[Opening GIVEN RECORDS section]

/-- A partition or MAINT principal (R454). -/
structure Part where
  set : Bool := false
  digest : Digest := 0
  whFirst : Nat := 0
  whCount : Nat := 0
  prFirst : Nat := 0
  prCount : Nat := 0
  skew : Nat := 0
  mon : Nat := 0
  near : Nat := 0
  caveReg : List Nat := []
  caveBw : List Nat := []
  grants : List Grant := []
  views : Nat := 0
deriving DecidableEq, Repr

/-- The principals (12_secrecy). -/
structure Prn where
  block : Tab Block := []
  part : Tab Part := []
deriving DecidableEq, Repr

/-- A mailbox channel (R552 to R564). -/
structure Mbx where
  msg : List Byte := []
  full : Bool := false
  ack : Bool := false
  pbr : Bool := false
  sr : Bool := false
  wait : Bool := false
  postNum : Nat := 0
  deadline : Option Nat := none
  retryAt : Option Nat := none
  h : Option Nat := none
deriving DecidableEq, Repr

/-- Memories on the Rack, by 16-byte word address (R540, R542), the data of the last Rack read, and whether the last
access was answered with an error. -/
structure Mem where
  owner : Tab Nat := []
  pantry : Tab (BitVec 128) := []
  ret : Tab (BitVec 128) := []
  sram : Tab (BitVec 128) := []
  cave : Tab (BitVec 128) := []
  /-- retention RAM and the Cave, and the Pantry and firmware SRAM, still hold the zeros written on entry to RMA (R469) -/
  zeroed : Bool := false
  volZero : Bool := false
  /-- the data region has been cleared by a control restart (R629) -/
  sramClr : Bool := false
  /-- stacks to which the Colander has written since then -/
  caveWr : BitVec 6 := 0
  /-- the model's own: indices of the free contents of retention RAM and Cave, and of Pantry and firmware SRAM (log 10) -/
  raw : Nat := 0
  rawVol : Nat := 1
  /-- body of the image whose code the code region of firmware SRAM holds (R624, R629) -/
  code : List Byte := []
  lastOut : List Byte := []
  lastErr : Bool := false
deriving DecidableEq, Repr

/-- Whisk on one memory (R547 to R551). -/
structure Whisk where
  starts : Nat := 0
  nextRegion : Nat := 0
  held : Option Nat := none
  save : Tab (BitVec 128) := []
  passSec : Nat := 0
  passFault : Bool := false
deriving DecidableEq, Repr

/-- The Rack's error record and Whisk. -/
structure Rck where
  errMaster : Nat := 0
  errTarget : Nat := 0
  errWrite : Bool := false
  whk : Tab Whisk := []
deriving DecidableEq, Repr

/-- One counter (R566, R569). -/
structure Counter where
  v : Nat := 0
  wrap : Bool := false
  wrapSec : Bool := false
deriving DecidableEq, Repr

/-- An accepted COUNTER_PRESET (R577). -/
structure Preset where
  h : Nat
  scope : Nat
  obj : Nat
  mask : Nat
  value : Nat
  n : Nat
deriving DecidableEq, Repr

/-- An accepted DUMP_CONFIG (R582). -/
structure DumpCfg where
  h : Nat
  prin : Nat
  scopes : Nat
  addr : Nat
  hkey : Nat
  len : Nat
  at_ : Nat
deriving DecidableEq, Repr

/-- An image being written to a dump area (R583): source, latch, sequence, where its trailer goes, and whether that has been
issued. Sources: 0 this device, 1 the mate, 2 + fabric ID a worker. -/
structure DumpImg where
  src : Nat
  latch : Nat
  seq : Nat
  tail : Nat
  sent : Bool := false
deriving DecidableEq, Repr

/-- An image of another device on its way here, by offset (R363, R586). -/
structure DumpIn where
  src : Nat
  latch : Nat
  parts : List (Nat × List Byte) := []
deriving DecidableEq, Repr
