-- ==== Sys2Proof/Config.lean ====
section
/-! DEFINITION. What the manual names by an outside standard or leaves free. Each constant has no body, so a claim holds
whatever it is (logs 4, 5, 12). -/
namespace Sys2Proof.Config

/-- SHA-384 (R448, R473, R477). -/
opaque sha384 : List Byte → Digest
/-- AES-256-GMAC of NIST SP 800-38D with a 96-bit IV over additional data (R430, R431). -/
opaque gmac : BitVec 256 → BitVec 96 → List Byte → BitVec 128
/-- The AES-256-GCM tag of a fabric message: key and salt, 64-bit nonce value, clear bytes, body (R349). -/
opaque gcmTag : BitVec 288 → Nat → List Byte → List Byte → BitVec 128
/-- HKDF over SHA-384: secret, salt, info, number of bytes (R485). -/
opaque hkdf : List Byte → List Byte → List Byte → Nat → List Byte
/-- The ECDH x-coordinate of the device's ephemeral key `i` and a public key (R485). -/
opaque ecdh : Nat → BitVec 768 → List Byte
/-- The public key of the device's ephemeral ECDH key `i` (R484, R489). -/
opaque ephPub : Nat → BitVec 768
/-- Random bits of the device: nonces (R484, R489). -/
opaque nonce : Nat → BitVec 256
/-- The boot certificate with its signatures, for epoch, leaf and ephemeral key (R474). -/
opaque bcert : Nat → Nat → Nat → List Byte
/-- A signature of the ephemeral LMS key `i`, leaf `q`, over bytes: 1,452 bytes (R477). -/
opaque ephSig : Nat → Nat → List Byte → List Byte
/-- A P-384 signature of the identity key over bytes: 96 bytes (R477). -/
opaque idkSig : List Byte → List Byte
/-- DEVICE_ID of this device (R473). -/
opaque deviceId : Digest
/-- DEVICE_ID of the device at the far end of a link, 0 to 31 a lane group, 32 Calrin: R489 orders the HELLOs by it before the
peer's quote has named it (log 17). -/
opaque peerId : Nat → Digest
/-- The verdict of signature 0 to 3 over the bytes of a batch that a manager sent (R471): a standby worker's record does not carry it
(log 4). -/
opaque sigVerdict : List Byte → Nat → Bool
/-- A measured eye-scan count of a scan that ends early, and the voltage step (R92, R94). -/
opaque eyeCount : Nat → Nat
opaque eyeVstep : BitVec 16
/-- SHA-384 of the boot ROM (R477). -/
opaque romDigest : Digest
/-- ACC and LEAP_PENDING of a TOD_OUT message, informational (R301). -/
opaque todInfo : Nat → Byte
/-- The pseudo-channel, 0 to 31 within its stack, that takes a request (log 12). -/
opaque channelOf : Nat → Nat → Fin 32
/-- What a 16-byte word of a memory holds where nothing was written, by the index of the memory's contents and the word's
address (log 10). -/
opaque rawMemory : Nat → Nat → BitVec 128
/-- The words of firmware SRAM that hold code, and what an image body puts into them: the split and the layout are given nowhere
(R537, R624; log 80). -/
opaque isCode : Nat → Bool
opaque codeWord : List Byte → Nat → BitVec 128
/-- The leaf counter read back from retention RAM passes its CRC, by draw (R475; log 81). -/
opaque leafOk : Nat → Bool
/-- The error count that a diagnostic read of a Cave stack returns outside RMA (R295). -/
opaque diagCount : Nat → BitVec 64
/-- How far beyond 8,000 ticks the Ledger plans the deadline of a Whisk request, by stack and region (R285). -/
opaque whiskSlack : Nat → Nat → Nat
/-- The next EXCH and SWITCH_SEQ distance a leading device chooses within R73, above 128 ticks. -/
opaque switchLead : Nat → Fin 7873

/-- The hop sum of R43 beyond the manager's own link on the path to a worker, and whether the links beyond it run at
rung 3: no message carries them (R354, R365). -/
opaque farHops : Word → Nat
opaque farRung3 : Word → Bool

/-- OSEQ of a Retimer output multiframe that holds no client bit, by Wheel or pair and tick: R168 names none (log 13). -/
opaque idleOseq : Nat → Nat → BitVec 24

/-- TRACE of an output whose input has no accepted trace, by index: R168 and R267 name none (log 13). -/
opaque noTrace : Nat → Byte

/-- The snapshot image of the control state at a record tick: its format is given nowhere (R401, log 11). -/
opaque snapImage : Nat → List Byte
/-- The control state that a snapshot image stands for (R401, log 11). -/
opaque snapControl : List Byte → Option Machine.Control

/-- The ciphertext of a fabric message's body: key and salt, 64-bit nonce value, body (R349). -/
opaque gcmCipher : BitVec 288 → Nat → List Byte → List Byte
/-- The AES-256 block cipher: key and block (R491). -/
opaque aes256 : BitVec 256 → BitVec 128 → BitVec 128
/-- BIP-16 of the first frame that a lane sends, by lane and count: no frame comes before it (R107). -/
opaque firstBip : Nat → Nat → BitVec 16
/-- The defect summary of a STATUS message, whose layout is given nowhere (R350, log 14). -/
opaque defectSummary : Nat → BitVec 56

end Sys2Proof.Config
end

[Closing GIVEN RECORDS section]

◆ PROBLEM: Copy each line in the data that holds the word "address".

◆ ANSWER BOX:
/-- Memories on the Rack, by 16-byte word address (R540, R542), the data of the last Rack read, and whether the last
address (log 10). -/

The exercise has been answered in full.